DATA »
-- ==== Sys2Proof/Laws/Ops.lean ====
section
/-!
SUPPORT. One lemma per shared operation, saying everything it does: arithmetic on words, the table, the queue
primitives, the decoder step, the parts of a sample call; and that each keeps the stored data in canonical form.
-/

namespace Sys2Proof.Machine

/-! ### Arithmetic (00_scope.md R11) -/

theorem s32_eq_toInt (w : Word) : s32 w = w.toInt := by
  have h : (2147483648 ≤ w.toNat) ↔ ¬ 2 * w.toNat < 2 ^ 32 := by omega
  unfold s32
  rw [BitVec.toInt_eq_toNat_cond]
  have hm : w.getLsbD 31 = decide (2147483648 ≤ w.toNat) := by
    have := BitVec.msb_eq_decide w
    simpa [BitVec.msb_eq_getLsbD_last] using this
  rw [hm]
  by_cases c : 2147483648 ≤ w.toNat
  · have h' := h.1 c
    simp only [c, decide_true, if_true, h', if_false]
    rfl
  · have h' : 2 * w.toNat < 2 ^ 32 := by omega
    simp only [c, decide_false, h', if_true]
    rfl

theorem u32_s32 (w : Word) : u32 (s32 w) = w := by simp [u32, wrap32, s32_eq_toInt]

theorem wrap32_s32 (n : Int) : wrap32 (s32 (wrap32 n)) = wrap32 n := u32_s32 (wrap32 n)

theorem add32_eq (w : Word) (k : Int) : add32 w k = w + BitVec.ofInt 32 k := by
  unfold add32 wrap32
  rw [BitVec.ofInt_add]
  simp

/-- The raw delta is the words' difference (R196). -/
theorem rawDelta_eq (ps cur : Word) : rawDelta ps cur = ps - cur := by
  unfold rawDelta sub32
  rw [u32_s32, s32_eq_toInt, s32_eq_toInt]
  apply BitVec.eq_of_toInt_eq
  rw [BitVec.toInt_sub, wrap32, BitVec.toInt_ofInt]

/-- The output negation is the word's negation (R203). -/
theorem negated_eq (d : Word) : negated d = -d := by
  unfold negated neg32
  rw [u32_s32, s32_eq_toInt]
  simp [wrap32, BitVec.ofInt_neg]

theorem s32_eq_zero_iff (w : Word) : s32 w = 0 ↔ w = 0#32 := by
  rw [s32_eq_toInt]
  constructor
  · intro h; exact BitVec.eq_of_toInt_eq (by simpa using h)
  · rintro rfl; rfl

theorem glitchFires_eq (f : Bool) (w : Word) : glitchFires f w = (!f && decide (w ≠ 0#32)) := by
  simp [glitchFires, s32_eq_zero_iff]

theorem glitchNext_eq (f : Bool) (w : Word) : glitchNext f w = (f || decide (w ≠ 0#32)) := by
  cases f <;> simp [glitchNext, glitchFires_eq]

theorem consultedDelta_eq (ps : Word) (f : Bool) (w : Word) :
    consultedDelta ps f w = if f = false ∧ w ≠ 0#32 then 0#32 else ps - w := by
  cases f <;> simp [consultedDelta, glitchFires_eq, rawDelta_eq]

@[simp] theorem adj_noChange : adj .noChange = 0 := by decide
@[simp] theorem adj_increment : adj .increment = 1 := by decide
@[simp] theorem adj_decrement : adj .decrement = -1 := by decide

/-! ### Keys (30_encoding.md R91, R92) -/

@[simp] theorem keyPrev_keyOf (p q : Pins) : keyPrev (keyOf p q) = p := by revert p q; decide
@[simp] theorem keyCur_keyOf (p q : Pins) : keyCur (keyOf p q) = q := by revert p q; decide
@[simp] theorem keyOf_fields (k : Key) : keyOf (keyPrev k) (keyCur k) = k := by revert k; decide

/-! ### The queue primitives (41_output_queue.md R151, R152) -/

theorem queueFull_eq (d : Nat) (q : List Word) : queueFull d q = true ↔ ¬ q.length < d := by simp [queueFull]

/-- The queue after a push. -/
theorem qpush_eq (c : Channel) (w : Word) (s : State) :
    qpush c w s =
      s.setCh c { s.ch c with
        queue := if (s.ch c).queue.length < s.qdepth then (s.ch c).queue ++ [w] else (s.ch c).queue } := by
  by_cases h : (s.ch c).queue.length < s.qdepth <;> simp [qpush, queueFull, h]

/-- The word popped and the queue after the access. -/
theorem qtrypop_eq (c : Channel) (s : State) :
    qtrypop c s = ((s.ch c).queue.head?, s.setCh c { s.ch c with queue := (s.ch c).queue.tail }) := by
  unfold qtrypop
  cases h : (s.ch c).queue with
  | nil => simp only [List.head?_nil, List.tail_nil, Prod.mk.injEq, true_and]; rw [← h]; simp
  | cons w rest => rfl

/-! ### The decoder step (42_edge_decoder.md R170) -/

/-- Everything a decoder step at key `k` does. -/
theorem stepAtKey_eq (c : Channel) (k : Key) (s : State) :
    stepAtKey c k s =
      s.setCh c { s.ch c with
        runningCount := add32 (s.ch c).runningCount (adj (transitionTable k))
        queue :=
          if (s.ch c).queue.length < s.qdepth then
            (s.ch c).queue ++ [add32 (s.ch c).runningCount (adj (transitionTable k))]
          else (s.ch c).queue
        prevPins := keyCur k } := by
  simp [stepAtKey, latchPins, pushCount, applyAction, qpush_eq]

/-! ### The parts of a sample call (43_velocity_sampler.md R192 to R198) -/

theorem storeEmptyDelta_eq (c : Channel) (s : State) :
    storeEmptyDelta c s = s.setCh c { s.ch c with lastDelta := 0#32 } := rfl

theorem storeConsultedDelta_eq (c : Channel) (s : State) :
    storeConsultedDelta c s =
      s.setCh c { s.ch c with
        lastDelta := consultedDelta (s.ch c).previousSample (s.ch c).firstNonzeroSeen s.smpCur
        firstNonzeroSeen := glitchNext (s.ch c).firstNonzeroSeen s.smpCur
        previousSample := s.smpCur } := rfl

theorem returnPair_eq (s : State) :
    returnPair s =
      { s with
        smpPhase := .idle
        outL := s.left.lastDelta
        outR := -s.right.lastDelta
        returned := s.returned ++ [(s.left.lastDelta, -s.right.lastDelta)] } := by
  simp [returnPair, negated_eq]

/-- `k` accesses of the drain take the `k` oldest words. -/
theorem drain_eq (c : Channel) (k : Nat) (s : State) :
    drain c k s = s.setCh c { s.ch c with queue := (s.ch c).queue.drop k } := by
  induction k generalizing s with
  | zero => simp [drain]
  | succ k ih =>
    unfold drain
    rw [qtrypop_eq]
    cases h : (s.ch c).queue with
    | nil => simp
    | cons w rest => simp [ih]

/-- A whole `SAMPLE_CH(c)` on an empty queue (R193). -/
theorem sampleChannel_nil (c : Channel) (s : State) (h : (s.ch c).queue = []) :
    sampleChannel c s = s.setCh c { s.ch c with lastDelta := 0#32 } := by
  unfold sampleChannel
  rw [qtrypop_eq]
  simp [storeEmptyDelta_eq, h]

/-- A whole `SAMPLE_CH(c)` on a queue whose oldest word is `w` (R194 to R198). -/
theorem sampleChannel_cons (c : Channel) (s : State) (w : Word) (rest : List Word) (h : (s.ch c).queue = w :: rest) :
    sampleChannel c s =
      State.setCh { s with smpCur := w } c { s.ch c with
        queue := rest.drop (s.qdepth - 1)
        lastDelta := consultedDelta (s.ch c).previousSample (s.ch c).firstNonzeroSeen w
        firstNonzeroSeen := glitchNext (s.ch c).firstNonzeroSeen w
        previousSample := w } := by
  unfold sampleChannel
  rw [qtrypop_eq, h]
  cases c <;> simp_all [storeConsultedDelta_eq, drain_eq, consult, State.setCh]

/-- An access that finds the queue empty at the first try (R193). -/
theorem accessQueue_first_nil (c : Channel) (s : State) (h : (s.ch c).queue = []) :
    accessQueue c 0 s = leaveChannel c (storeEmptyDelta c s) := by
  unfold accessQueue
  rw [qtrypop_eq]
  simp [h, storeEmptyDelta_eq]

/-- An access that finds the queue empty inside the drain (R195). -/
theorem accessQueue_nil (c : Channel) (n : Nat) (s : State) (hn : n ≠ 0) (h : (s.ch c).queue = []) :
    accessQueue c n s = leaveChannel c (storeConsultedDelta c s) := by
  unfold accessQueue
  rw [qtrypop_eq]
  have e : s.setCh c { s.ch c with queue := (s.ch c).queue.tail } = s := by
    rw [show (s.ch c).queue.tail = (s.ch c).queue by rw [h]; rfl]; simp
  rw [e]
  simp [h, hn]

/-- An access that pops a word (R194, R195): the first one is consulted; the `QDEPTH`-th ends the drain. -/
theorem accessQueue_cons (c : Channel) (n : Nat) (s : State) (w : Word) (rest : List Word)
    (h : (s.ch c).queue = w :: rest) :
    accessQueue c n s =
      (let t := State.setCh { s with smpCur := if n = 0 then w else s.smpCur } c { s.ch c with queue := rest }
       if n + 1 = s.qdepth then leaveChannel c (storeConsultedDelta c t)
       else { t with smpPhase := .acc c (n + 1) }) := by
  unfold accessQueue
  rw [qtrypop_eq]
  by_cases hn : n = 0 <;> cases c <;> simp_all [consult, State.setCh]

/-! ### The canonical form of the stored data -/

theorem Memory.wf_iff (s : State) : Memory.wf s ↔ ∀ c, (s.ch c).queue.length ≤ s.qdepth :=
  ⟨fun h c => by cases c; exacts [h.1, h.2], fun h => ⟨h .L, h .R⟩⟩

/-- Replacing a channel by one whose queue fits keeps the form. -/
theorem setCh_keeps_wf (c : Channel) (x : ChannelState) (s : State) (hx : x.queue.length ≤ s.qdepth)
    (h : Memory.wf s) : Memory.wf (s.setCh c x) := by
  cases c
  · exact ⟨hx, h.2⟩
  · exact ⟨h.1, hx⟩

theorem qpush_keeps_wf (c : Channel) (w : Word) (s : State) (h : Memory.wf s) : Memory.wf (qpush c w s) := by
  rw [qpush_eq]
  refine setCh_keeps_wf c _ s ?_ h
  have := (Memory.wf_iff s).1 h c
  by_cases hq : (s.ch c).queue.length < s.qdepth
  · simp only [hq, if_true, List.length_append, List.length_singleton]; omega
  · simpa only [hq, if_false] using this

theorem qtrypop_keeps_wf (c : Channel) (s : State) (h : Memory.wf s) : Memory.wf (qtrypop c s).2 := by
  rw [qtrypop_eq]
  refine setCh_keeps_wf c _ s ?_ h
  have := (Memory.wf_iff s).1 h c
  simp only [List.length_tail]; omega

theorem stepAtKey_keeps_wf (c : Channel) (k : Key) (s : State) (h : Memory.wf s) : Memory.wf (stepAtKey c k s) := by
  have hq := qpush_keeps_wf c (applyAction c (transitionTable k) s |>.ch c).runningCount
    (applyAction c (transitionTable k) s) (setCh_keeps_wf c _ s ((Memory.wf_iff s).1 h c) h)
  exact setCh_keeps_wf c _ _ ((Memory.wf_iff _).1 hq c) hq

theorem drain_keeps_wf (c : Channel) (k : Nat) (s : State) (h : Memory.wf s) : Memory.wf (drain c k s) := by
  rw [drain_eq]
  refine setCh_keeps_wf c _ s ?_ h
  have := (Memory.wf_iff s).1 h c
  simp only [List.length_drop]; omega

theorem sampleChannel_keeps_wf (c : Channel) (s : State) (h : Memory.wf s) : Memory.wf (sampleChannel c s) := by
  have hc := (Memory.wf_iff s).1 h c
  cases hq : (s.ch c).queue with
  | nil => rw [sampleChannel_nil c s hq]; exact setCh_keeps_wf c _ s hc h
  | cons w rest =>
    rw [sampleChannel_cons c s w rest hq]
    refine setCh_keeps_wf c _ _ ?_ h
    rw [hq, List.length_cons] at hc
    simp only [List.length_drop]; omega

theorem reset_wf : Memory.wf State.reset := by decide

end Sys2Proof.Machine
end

PROBLEM DETAILS » Emit, unaltered, the lines from the top of the listing down through the line that holds "(00_scope.md R11) -/"; emit nothing else.

YOUR SOLUTION »
-- ==== Sys2Proof/Laws/Ops.lean ====
section
/-!
SUPPORT. One lemma per shared operation, saying everything it does: arithmetic on words, the table, the queue
primitives, the decoder step, the parts of a sample call; and that each keeps the stored data in canonical form.
-/

namespace Sys2Proof.Machine

/-! ### Arithmetic (00_scope.md R11) -/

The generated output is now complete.